Tech companies and advocacy groups are urging the Supreme Court to take up a legal battle over whether or not firms can copyright part of their programming commands.
The case comes down to whether or not Oracle has the ability to assert a copyright claim on commands that allow programs to communicate with each other, known as an application programming interface (API). APIs are integral to computer companies.
In a friend-of-the-court brief on Friday, the Computer and Communications Industry Association — a major trade group that includes Google, Microsoft and Facebook — told the high court that granting copyrights for software applications would create “broad monopol[ies]” that “would have serious implications for consumer welfare,” since the company controlling the copyright could determine which other firms’ products were allowed to operate with it.
“In short, in the computer industry, overly broad intellectual property protection directly restricts competition and innovation,” the trade group argued.
The Electronic Frontier Foundation (EFF) filed a similar brief in support of Google on behalf of 77 prominent computer scientists.
The appeals court decision “upended decades of industry practice and threatens the basic principles upon which our technology sector was built,” argued the EFF.

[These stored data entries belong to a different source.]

/-- The rating that reason `r` demands of a die-local slice; 32 demands nothing. -/
def State.demand (s : State) (d r i : Nat) : Nat :=
  if r = rHost then s.fget (coxPg d) F.COX_SLICE_CFG_HOST_MAX i else (s.coxOf d).demands.get 32 (8 * r + i)

def State.setDemand (s : State) (d r i m : Nat) : State :=
  let c := s.coxOf d
  s.setCox d { c with demands := c.demands.set 32 (8 * r + i) (min 32 (max 16 m)) }

/-- Set the demand of a reason on every slice of a die. -/
def State.setDemands (s : State) (d r : Nat) (f : Nat → Nat) : State :=
  (List.range 8).foldl (fun t i => t.setDemand d r i (f i)) s

def State.floorOf (s : State) (d i : Nat) : Nat := s.fget (coxPg d) F.COX_SLICE_CFG_FLOOR i

/-- The applied rating of R432. -/
def State.appliedRating (s : State) (d i : Nat) : Nat :=
  if s.inPaddle (8 * d + i) || s.pins.tripped then 16
  else max (s.floorOf d i) (((List.range 6).map (fun r => s.demand d r i)).foldl min 32)

/-- The rating that a slice runs at. -/
def State.running (s : State) (d i : Nat) : Nat := (s.coxOf d).applied.get 16 i

def State.setRunning (s : State) (d i m : Nat) : State :=
  let c := s.coxOf d
  s.setCox d { c with applied := c.applied.set 16 i m }

/-- R428: the wake of a slice completes, at the rating that R432 gives. -/
def execSliceWakeDone (sl : Slice) (s : State) : Res :=
  let d := sliceDie sl.val
  .next (if s.sliceState sl.val = 3 then
    let s := (s.setSliceState sl.val 0).setAsleep (slicePg sl.val) false
    let s := s.setRunning d (sl.val % 8) (s.appliedRating d (sl.val % 8))
    (s.raise (aonPg d) 8).startEvent sl.val
  else s)

/-- R433, R434: a slice moves one step toward its applied rating. -/
def execRatingStep (sl : Slice) (s : State) : Res :=
  let d := sliceDie sl.val
  let i := sl.val % 8
  let m := s.running d i
  let tgt := s.appliedRating d i
  .next (if !s.sliceRuns sl.val || (s.coxOf d).droop.isSome then s
    else s.setRunning d i (if tgt > m then m + 1 else if tgt < m then m - 1 else m))

/-- Take the applied ratings of a die at once, as a brake demand and a thermal trip do. -/
def State.jumpRatings (s : State) (d : Nat) : State :=
  (List.range 8).foldl (fun t i => if t.appliedRating d i < t.running d i then t.setRunning d i (t.appliedRating d i) else t) s

/-! ### Episodes (R451-R453) -/

/-- The issue cap and the memory cap of a reason. -/
def State.capsOf (s : State) (d r : Nat) : Nat × Nat :=
  let c := s.coxOf d
  if r = rCap then (c.issue, c.mem) else if r = rBrake then (c.brakeIssue, c.brakeMem) else (16, 16)

/-- Die-local slices that a reason acts on; a cap acts on every slice. -/
def State.actsOn (s : State) (d r : Nat) : Nat :=
  let caps := s.capsOf d r
  if caps.1 < 16 ∨ caps.2 < 16 then 255 else (List.range 8).foldl (fun m i => if s.demand d r i < 32 then m + 2 ^ i else m) 0

/-- The lowest rating that a reason demands. -/
def State.lowest (s : State) (d r : Nat) : Nat := ((List.range 8).map (fun i => s.demand d r i)).foldl min 32

/-- Send a notice to every collector that takes notices (R453). -/
def State.notice (s : State) (d : Nat) (e : Episode) (close : Bool) : State :=
  let pg := coxPg d
  let c := s.coxOf d
  let now := s.monoNs d
  if !s.flag pg F.COX_NOTICE_EN then s else
  let soon := match c.noticed.get none e.reason with
    | some t => decide (now < t + 1000 * s.fget pg F.COX_NOTICE_MIN_US)
    | none => false
  if !close && soon then s.cadd pg F.COX_NOTICES_SUPPRESSED else
  let s := s.setCox d { c with noticed := c.noticed.set none e.reason (some now) }
  let w := fieldAt 0x4F4E 255 240 + fieldAt 1 239 236 + fieldAt d 235 235 + fieldAt close.toNat 234 234 + fieldAt e.reason 233 231 +
    fieldAt e.slices 230 223 + fieldAt e.rating 222 217 + fieldAt e.start.toNat 191 128 +
    fieldAt (if close then (now - e.since) / 1000 else 0) 127 96 + fieldAt e.seq 95 64 + (s.stamp d).toNat
  (List.range 4).foldl (fun s n =>
    let t := telPg d
    if s.flag t F.TEL_COLL_CFG_EN n && s.flag t F.TEL_COLL_CFG_NOTICE n &&
      !s.inPaddle (portSlice (s.fget t F.TEL_COLL_CFG_PORT n)) then
      if s.buildFill d + 32 + s.fget t F.TEL_COLL_CFG_TEMPLATE_LEN n > 65536 then s.cadd pg F.COX_NOTICES_SUPPRESSED
      else (s.sendStream d n 0 (beBytes 32 w)).cadd pg F.COX_NOTICES_SENT
    else s) s

/-- Open the episode of a reason. -/
def State.openEpisode (s : State) (d r : Nat) : State :=
  let c := s.coxOf d
  let e : Episode :=
    { reason := r, slices := s.actsOn d r, rating := s.lowest d r, issue := (s.capsOf d r).1, start := s.stamp d,
      since := s.monoNs d, seq := c.seq }
  let s := s.setCox d { c with episodes := c.episodes ++ [e], seq := c.seq + 1 }
  let s := s.fset (coxPg d) F.COX_OPEN_REASONS (s.fget (coxPg d) F.COX_OPEN_REASONS ||| 2 ^ r)
  (s.raise (coxPg d) 8).notice d e false

/-- Close an episode: its time, its log entry and its notice. -/
def State.closeEpisode (s : State) (d : Nat) (e : Episode) : State :=
  let pg := coxPg d
  let c := s.coxOf d
  let ns := s.monoNs d - e.since
  let full := decide (c.log.length ≥ 64)
  let s := s.setCox d { c with
    episodes := c.episodes.filter (fun x => x.reason ≠ e.reason),
    log := (if full then c.log.drop 1 else c.log) ++ [{ ep := e, micros := ns / 1000 }], logHead := (c.logHead + 1) % 128 }
  let s := s.fset pg F.COX_LOG_HEAD_HEAD ((c.logHead + 1) % 128)
  let s := if full then (s.cadd pg F.COX_LOG_LOST).raise pg 14 else s
  let s := s.fset pg F.COX_OPEN_REASONS (putBits (s.fget pg F.COX_OPEN_REASONS) e.reason e.reason 0)
  (((s.cadd pg F.COX_THROTTLE_NS ns e.reason).cadd pg F.COX_EPISODES).raise pg 9).notice d e true

/-- Bring the episode of a reason up to date. -/
def State.episodeOf (s : State) (d r : Nat) : State :=
  let on := decide (s.actsOn d r ≠ 0)
  match (s.coxOf d).episodes.find? (fun e => e.reason = r) with
  | none => if on then s.openEpisode d r else s
  | some e =>
    if !on then s.closeEpisode d e else
    let e := { e with
      slices := e.slices ||| s.actsOn d r, rating := min e.rating (s.lowest d r), issue := min e.issue (s.capsOf d r).1 }
    let c := s.coxOf d
    s.setCox d { c with episodes := c.episodes.map (fun x => if x.reason = r then e else x) }

/-- Bring the episodes of a die up to date (R451). -/
def State.episodes (s : State) (d : Nat) : State := (List.range 6).foldl (fun s r => s.episodeOf d r) s

/-! ### Droop (R437, R438) -/

/-- R437: VCORE lies THRESH_MV or more below its setpoint. -/
def execDroopStart (d : Die) (mv : BitVec 16) (s : State) : Res :=
  let d := d.val
  let pg := aonPg d
  let c := s.coxOf d
  s.ifOperates (aonPg d) (if !s.dieUp d then s else
    let t := s.fset pg F.AON_VCORE_MEASURED_MV mv.toNat
    if c.droop.isSome ∨ mv.toNat + s.fget pg F.AON_DROOP_CFG_THRESH_MV > s.fget pg F.AON_VCORE_SETPOINT_MV then t
    else ((t.setCox d { c with droop := some (s.monoNs d), droops := c.droops + 1 }).cadd (coxPg d) F.COX_DROOP_EVENTS).raise pg 12)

Consumer interest group Public Knowledge, meanwhile, likened a company’s API to the head of a screw, which anyone should be able to make a screwdriver to fit.
“Just as screws and screwdrivers require a common socket in order to work, software requires a common language — an application programming interface,” the group argued.
The case, Google v. Oracle, is pending at the Supreme Court. A decision on whether or not the court will take it up is due in coming months.